/-- The entries of the range 0x1000, part a (R496). -/
def pdTable1a : List PdEntry :=
  [⟨0x1000, 0, 0, .u16, .ro, .ro, .ro, 1, 0, 2, 65535, false, false⟩,
   ⟨0x1000, 1, 1, .str, .ro, .ro, .ro, 0, 0, 255, 0, false, false⟩,
   ⟨0x1000, 2, 2, .str, .ro, .ro, .ro, 0, 0, 255, 0, false, false⟩,
   ⟨0x1000, 3, 3, .u32, .ro, .ro, .ro, 0, 0, 4, 4294967295, false, false⟩,
   ⟨0x1000, 4, 4, .u32, .ro, .ro, .ro, 0, 0, 4, 4294967295, false, false⟩,
   ⟨0x1001, 0, 0, .u16, .rw, .ro, .ro, 0, 0, 2, 65535, true, false⟩,
   ⟨0x1002, 0, 0, .bool, .rw, .ro, .ro, 0, 0, 1, 1, true, false⟩,
   ⟨0x1003, 0, 0, .u32, .ro, .no, .no, 0, 0, 4, 4294967295, false, false⟩,
   ⟨0x1004, 0, 0, .u64, .ro, .no, .no, 0, 0, 8, 18446744073709551615, false, false⟩,
   ⟨0x1006, 0, 0, .bool, .wo, .no, .no, 0, 0, 1, 1, false, false⟩,
   ⟨0x1006, 1, 1, .u32, .ro, .no, .no, 0, 0, 4, 4294967295, false, false⟩,
   ⟨0x1006, 2, 2, .u64, .ro, .no, .no, 0, 0, 8, 18446744073709551615, false, false⟩,
   ⟨0x1006, 3, 3, .u32, .ro, .no, .no, 0, 0, 4, 4294967295, false, false⟩,
   ⟨0x1010, 0, 0, .u16, .ro, .no, .no, 0, 0, 2, 65535, false, false⟩,
   ⟨0x1020, 0, 0, .blob, .rw, .no, .no, 0, 6, 6, 0, true, false⟩,
   ⟨0x1020, 1, 1, .blob, .rw, .no, .no, 0, 5, 5, 0, true, false⟩,
   ⟨0x1020, 2, 2, .blob, .rw, .no, .no, 0, 17, 17, 0, true, false⟩,
   ⟨0x1020, 3, 3, .u16, .rw, .no, .no, 47322, 0, 2, 65535, true, false⟩,
   ⟨0x1021, 0, 0, .u8, .rw, .no, .no, 1, 0, 1, 255, true, false⟩,
   ⟨0x1030, 0, 0, .u32, .ro, .ro, .ro, 0, 0, 4, 4294967295, false, false⟩,
   ⟨0x1030, 1, 1, .u32, .ro, .no, .no, 0, 0, 4, 4294967295, false, false⟩,
   ⟨0x1030, 2, 2, .u32, .ro, .no, .no, 0, 0, 4, 4294967295, false, false⟩,
   ⟨0x1030, 3, 3, .u32, .ro, .no, .no, 0, 0, 4, 4294967295, false, false⟩,
   ⟨0x1100, 0, 0, .u64, .ro, .ro, .no, 0, 0, 8, 18446744073709551615, false, false⟩]

/-- The entries of the range 0x1000, part b (R496). -/
def pdTable1b : List PdEntry :=
  [⟨0x1101, 1, 1, .u32, .ro, .ro, .no, 0, 0, 4, 4294967295, false, false⟩,
   ⟨0x1101, 2, 2, .u64, .ro, .no, .no, 0, 0, 8, 18446744073709551615, false, false⟩,
   ⟨0x1101, 3, 3, .u32, .ro, .no, .no, 0, 0, 4, 4294967295, false, false⟩,
   ⟨0x1101, 4, 4, .u32, .ro, .ro, .no, 0, 0, 4, 4294967295, false, false⟩]

/-- The entries of the range 0x2000, part a (R496). -/
def pdTable2a : List PdEntry :=
  [⟨0x2001, 0, 0, .u16, .rw, .no, .no, 2400, 0, 2, 65535, true, false⟩,
   ⟨0x2002, 0, 0, .u16, .rw, .no, .no, 250, 0, 2, 65535, true, false⟩,
   ⟨0x2010, 0, 0, .u16, .ro, .no, .no, 0, 0, 2, 65535, false, false⟩,
   ⟨0x2011, 0, 8, .u16, .ro, .no, .no, 0, 0, 2, 65535, false, false⟩,
   ⟨0x2012, 0, 28, .s32, .ro, .no, .no, 0, 0, 4, 0, false, false⟩,
   ⟨0x2020, 1, 1, .blob, .ro, .no, .no, 0, 32, 32, 0, false, false⟩,
   ⟨0x2020, 2, 2, .u64, .ro, .no, .no, 0, 0, 8, 18446744073709551615, false, false⟩,
   ⟨0x2020, 3, 3, .u64, .ro, .no, .no, 0, 0, 8, 18446744073709551615, false, false⟩,
   ⟨0x2020, 4, 4, .u32, .ro, .no, .no, 0, 0, 4, 4294967295, false, false⟩,
   ⟨0x2020, 5, 5, .u32, .ro, .no, .no, 0, 0, 4, 4294967295, false, false⟩,
   ⟨0x2200, 0, 0, .u8, .ro, .no, .no, 0, 0, 1, 255, false, false⟩,
   ⟨0x2301, 0, 0, .u8, .rw, .no, .no, 20, 0, 1, 255, true, false⟩]
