/-- Whether best-effort work of a class may start now for so many ticks (R60); the slots of the layers that it could reach count, from
their nominal beginning, or from now on while the node waits for a mark, and those that a mark found at work. A layer that comes round
again leaves no less room, so each counts once. -/
def State.slack (s : State) (c cls : Nat) (tiles : BitVec 48) (ticks : Nat) : Bool :=
  let now := s.elapsed
  let fin := now + ticks
  (s.slotsIn 0).all (fun e => !e.2.meets c cls tiles || s.slotLeaves now fin e.1 e.2) &&
  (s.sch.carry.all fun r => r.ended || !((s.slots.find? fun e => e.1 == r.slot).elim false fun e => e.2.meets c cls tiles && !r.workDone e.2)) &&
  (List.range (min (ticks / max 1 s.period + 2) (max 1 s.layers))).all fun j => (s.slotsIn (j + 1)).all fun e =>
    !e.2.meets c cls tiles || decide (fin + 2 ≤ max now s.period + j * s.period + e.2.start)

/-- How many of a number of pages or sectors the next quantum of a best-effort request takes (R60): all, or half of them, or a quarter,
and so on to one, the most whose bound fits the slack; none where not even one fits. DESIGN CHOICE: the rule leaves the size of a quantum
open (log entry 140). -/
def State.fitUnits (s : State) (c cls : Nat) (tiles : BitVec 48) (ticks : Nat → Nat) : Nat → Nat → Option Nat
  | 0, _ => none
  | fuel + 1, n =>
    if s.slack c cls tiles (ticks n) then some n
    else if n ≤ 1 then none
    else s.fitUnits c cls tiles ticks fuel (n / 2)

/-- Whether a tick lies in the reserved span of another slot of the layer on shared tiles, where no slot begins its work (R53). -/
def State.spanTaken (s : State) (slot : Nat) (tiles : BitVec 48) : Bool :=
  let now := phTick s.phase
  s.slotsNow.any fun e => e.1 != slot && (e.2.tiles &&& tiles) != 0 && decide (e.2.start ≤ now) && decide (now < e.2.start + e.2.span)

/-- Whether the slot of a request admitted at a Phase has begun, and its work may go on: in the current layer, or in an earlier one where
no slot of this layer has the tiles (R53, R62). -/
def State.mayWork (s : State) (slot : Nat) (p : Phase) : Bool :=
  let e? := s.slots.find? fun e => e.1 == slot
  (s.runAt slot p).started && !(e?.elim false fun e => s.spanTaken (if s.inLayer p then slot else 4096) e.2.tiles)

end Sys2Proof.Machine
end

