/-- What the lost member's partner holds of its contexts, as a standby receives it (R421): the spec gives the copies and not their
layout or transfer; by ring and rank. Log entry 183. -/
opaque Config.mirrorOf : Nat → Nat → List Machine.Ctx

/-- The lost member's share-pool entries, by their number there, as its partner's mirror holds them (R409, R421). Log entry 183. -/
opaque Config.mirrorPool : Nat → Nat → Machine.Assoc Machine.Pool

namespace Machine

/-! ### Ring commands (R424, R425) -/

/-- First byte of a composition's ring window. -/
def State.ringBase (s : State) (c : Nat) (g : RingCfg) : Option Nat := (s.win? (s.jobOf c) g.win).map (·.base)

/-- Whether a record of a frame is valid (R411). -/
def recordValid (rec_ : List Byte) : Bool := bitAt (field rec_ 4 4) 31

/-! ### Repair (R407) -/

/-- A holder zeroes parity frames and has every member of a list send its pieces for them again (R425, R407). -/
def State.renewFrames (s : State) (c : Nat) (g : RingCfg) (base : Nat) (out : Nat → Bool) (members : List Nat) : State :=
  let s := ((List.range (s.parityArea c)).filter out).foldl (fun (s : State) k => s.store (base + g.frameAt k) (List.replicate (128 + g.plen) 0)) s
  members.foldl (fun (s : State) m => s.ringSend c g m (ringCmdBytes 3 g.rank s.nodeId 0 0 [])) s

/-- An address in the parity frames of a composition is lost (R407): RECONTRIBUTE names this holder, whose frames are zeroed, to every other
member. -/
def State.parityLost (s : State) (a : Nat) : State :=
  match (s.compAt a).bind fun c => (s.ringCfg c).bind fun g => (s.ringBase c g).map fun b => (c, g, b) with
  | none => s
  | some (c, g, base) =>
    if within a (base + parityBase) (s.parityArea c * (128 + g.plen)) then
      s.renewFrames c g base (fun _ => true) ((List.range 9).filter (· != g.rank))
    else s

/-- The pages whose frame holds a lost address are rebuilt from the ring, into a new frame (R407): those that are contributed, and every page
that shares the frame. -/
def State.damageFrames (s : State) (a : Nat) : State :=
  let keys := s.framesAt a
  match s.compAt a with
  | none => s
  | some c =>
    let given (k : Nat) (p : Page) : Bool := if p.desc.borrowed then s.rel.pframes.any fun x => x.key == k else p.pmap.valid
    let hit (p : Page) : Bool :=
      let k := (s.homeOf p).frame
      keys.contains k && !s.rel.damaged.contains k && given k p
    let l := if keys = [] ∨ (s.ringCfg c).isNone then [] else (s.compPages c).filter fun y => hit y.2.2.2
    { s with rel := { s.rel with damaged := s.rel.damaged ++ (l.map fun y => (s.homeOf y.2.2.2).frame).dedup,
                                 pendPages := s.rel.pendPages ++ l.map fun y => (c, y.1.ctx, y.2.1, y.2.2.1, y.1.job) } }

/-- The page whose grain lies at an address (R73). -/
def State.grainAt (s : State) (a : Nat) : Option (Ctx × Nat × Nat × Page) :=
  (s.compAt a).bind fun c => (s.compPages c).find? fun y => ((y.1.strm? y.2.1).bind fun x => x.grainPlace y.2.2.1) == some a

/-- The grain at an address is recomputed from the decoded page (R71, R407). -/
def State.regrain (s : State) (a : Nat) : State :=
  match s.grainAt a with
  | none => s
  | some (k, stream, page, p) =>
    match k.strm? stream, s.frameOf p.desc with
    | some x, some (d, f) =>
      let (sketch, nmax, spread) := grainOf k.seed stream (f.toks.map (pageK x.kfmt x.scale))
      (s.setPage k.job k.ctx stream page fun p =>
        { p with grain := { sketch, nmax, spread, tomb := p.desc.tomb, gen := d.gen, page, stream } }).writePage k.job k.ctx stream page
    | _, _ => s

/-- What an uncorrectable transfer at an address makes the node repair (R407): a frame from the ring, a grain by its scrub, a parity frame by
its contributors. A structure is restored from the partner's mirror, which holds the bytes that the typed state gives. -/
def State.repairAt (s : State) (a : Nat) : State :=
  let s := (s.damageFrames a).parityLost a
  if (s.grainAt (a / 64 * 64)).isSome then { s with rel := { s.rel with queued := s.rel.queued ++ [a / 64 * 64] } } else s
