-- ==== Sys2Proof/Machine/Tamp.lean ====
section
/-! DEFINITION. Tamping (R100 to R102): the candidates of a composition, and what it does to them. -/

namespace Sys2Proof.Machine

/-! ### Tamping (R100 to R102) -/

/-- Bytes that a composition may still tamp in this step (R102). -/
def State.tampRoom (s : State) (c : Nat) : Nat := s.pdNum 0x3203 2 - lookD s.rel.tamped c 0

/-- The pseudo-channel and the place of a page that is relocated within its own pseudo-channel. -/
def State.placeNear (s : State) (d : Desc) : Nat × State := s.place (pcOf (16 * d.addr)) 512

/-- The next candidate of a composition (R102): the frame of topsoil that lies next, in ascending (pseudo-channel, address) order, behind
the one tamped last, or the first of all; as job, context, stream, page, address and stored bytes. -/
def State.nextTamp (s : State) (c : Nat) : Option (Nat × Nat × Nat × Nat × Nat × Nat) :=
  let all := (s.compPages c).filterMap fun y =>
    let d := s.homeOf y.2.2.2
    if y.1.dormant || !d.valid || d.tier != 0 then none else some (y.1.job, y.1.ctx, y.2.1, y.2.2.1, 16 * d.addr, 64 * d.clen)
  let at_ := lookD s.rel.tampAt c 0
  let low (l : List (Nat × Nat × Nat × Nat × Nat × Nat)) : Option (Nat × Nat × Nat × Nat × Nat × Nat) :=
    l.foldl (fun b x => match b with
      | none => some x
      | some y => if x.2.2.2.2.1 < y.2.2.2.2.1 then some x else some y) none
  match low (all.filter fun x => decide (at_ < x.2.2.2.2.1)) with
  | some x => some x
  | none => low all

/-- The place of a page that may be tamped: a frame in topsoil of a context that is not dormant, with its composition. -/
def State.tampHome (s : State) (job ctx stream page : Nat) : Option (Nat × Desc) :=
  match s.ctx? job ctx, s.page? job ctx stream page with
  | some k, some p =>
    let d := s.homeOf p
    if !k.dormant && d.valid && d.tier == 0 then some (k.comp, d) else none
  | _, _ => none

/-- Take a page for tamping (R102, R104): where tamping is on and the bytes of the step allow, they are counted, and the candidates go on
behind it. -/
def State.tampTake (s : State) (job ctx stream page : Nat) : Bool × State :=
  match s.tampHome job ctx stream page with
  | none => (false, s)
  | some (c, d) =>
    if !s.pdBool 0x3203 1 ∨ s.tampRoom c < 64 * d.clen then (false, s)
    else (true, { s with rel := { s.rel with tamped := bump s.rel.tamped c (64 * d.clen), tampAt := put s.rel.tampAt c (16 * d.addr) } })

/-- Relocate one page of topsoil within its pseudo-channel, and repack it where a full repack saves the sectors of R68 over the
current form (R100, R101): the new frame, then one write of the descriptor or pool entry. -/
def State.tampPage (s : State) (job ctx stream page : Nat) : State :=
  match s.ctx? job ctx, s.strm? job ctx stream, s.page? job ctx stream page with
  | some k, some x, some p =>
    match s.frameOf p.desc with
    | none => s
    | some (d, f) =>
      if d.tier ≠ 0 ∨ k.dormant then s
      else
        let raw := rawPage x.kfmt x.vfmt x.scale x.latent f.toks
        let pk := packPage (pageRegions x.kfmt x.vfmt x.scale x.dk x.dv x.latent) raw
        let gain := s.packing k.comp && decide (sectors pk.length + s.pdNum 0x3202 0 ≤ sectors (64 * d.clen))
        let (npa, s) := s.placeNear d
        s.switchForm job ctx stream page 0 s.nodeId (npa / 16) gain
  | _, _, _ => s

/-! ### Claims of the near-memory units (R102, R214 to R216) -/

/-- Whether a bank of a W-stack channel is one on which a held request, or a held host access, has yet to be granted (R216). -/
def State.bankHeld (s : State) (w ch b : Nat) : Bool :=
  let g := nmuPc w ch b
  (s.arb g).raised.any (fun r => touchesBank r (b % 32) && (s.arb g).held.contains r.port) ||
    s.hbm.hostHeld.any fun h => (banksOf h.npa h.len).contains (g, b % 32)

/-- A request for NMU compute of a channel that can take it (R214, R215): the governor grants CLAIM within MAXNMU and MAXBANK, or denies
and counts. Compute that is shed or denied by heat is denied alike (R454, R456). A bank on which a held request has yet to be granted is
not claimed again (R216), and the NMU of a channel that is granted to a search for the span of its slot takes no other work (R169). Whether it
was granted; none where the channel cannot take it. -/
def State.nmuClaim (s : State) (w : Nat) (q : NmuReq) : Option Bool × State :=
  let g := s.gov w
  let load := s.nmuLoad w
  let scan := match q.op with | .sketchScan _ _ => true | _ => false
  if (s.nmu w q.ch).st ≠ .idle ∨ q.banks.any (s.bankHeld w q.ch) ∨ ((s.scanGrants w).contains q.ch ∧ !scan) then (none, s)
  else if load.1 + s.scanHeld w q.ch + 1 ≤ g.maxnmu ∧ load.2 + q.banks.length ≤ g.maxbank ∧ q.banks.length ≤ 8 ∧ !s.nmuShed then
    (some true, s.setNmu w q.ch { st := .claim, op := q.op, banks := q.banks, writes := [], recs := [], till := 0 })
  else (some false, (s.setGov w { g with deny := true }).count 0x3040 1)

/-- Tamp a candidate: a tile moves it, and where its frame lies in a W-stack the NMU of its channel is asked to (R102, R213); denied work
waits (R214). -/
def State.tampGo (s : State) (job ctx stream page : Nat) : State :=
  match s.tampHome job ctx stream page with
  | none => s
  | some (_, d) =>
    let npa := 16 * d.addr
    if !(s.tampTake job ctx stream page).1 then s
    else if !isW (pcOf npa) then (s.tampTake job ctx stream page).2.tampPage job ctx stream page
    else
      let banks := ((banksOf npa (64 * d.clen)).map fun b => pcOf npa % 2 * 32 + b.2).take 8
      let q : NmuReq := { ch := pcOf npa % 64 / 2, r := s.phase, d := none, banks, op := .tamp job ctx stream page }
      if (s.nmuClaim (pcOf npa / 192) q).1 = some true then ((s.tampTake job ctx stream page).2.nmuClaim (pcOf npa / 192) q).2
      else (s.nmuClaim (pcOf npa / 192) q).2

/-- Fold a pool entry whose REFC is 1 back into its last borrower, which keeps its GEN, TOMB and SPIN (R96, R100): the slot is written as an
ordinary descriptor. -/
def State.tampFold (s : State) (c entry : Nat) : State :=
  match look s.pg.pool entry with
  | none => s
  | some e =>
    if e.comp ≠ c ∨ e.desc.refc ≠ 1 ∨ !s.pdBool 0x3203 1 ∨ !s.pdBool 0x3203 3 then s
    else
      let pm : PMap := match s.rel.pframes.find? fun x => x.key == e.desc.frame with
        | some x => { holder := x.holder, valid := true, frame := x.frame }
        | none => PMap.none
      let fold (p : Page) : Page :=
        { p with desc := { e.desc with refc := 1, gen := p.desc.gen, tomb := p.desc.tomb, spin := p.desc.spin, valid := p.desc.valid }, pmap := pm }
      let mine := (s.compPages c).filter fun y => y.2.2.2.desc.borrowed && y.2.2.2.desc.frame == entry
      (mine.foldl (fun (s : State) y => s.setPage y.1.job y.1.ctx y.2.1 y.2.2.1 fold) s).dropPool entry

end Sys2Proof.Machine
end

----

■ Your goal ■
As the answer, set down only the lines from the data above between the one holding "s.period + e.2.start)" and the one holding "and not their", inclusive, exactly as they read.

■ Expected answer ■
    !e.2.meets c cls tiles || decide (fin + 2 ≤ max now s.period + j * s.period + e.2.start)

/-- How many of a number of pages or sectors the next quantum of a best-effort request takes (R60): all, or half of them, or a quarter,
and so on to one, the most whose bound fits the slack; none where not even one fits. DESIGN CHOICE: the rule leaves the size of a quantum
open (log entry 140). -/
def State.fitUnits (s : State) (c cls : Nat) (tiles : BitVec 48) (ticks : Nat → Nat) : Nat → Nat → Option Nat
  | 0, _ => none
  | fuel + 1, n =>
    if s.slack c cls tiles (ticks n) then some n
    else if n ≤ 1 then none
    else s.fitUnits c cls tiles ticks fuel (n / 2)

/-- Whether a tick lies in the reserved span of another slot of the layer on shared tiles, where no slot begins its work (R53). -/
def State.spanTaken (s : State) (slot : Nat) (tiles : BitVec 48) : Bool :=
  let now := phTick s.phase
  s.slotsNow.any fun e => e.1 != slot && (e.2.tiles &&& tiles) != 0 && decide (e.2.start ≤ now) && decide (now < e.2.start + e.2.span)

/-- Whether the slot of a request admitted at a Phase has begun, and its work may go on: in the current layer, or in an earlier one where
no slot of this layer has the tiles (R53, R62). -/
def State.mayWork (s : State) (slot : Nat) (p : Phase) : Bool :=
  let e? := s.slots.find? fun e => e.1 == slot
  (s.runAt slot p).started && !(e?.elim false fun e => s.spanTaken (if s.inLayer p then slot else 4096) e.2.tiles)

end Sys2Proof.Machine
end

/-- What the lost member's partner holds of its contexts, as a standby receives it (R421): the spec gives the copies and not their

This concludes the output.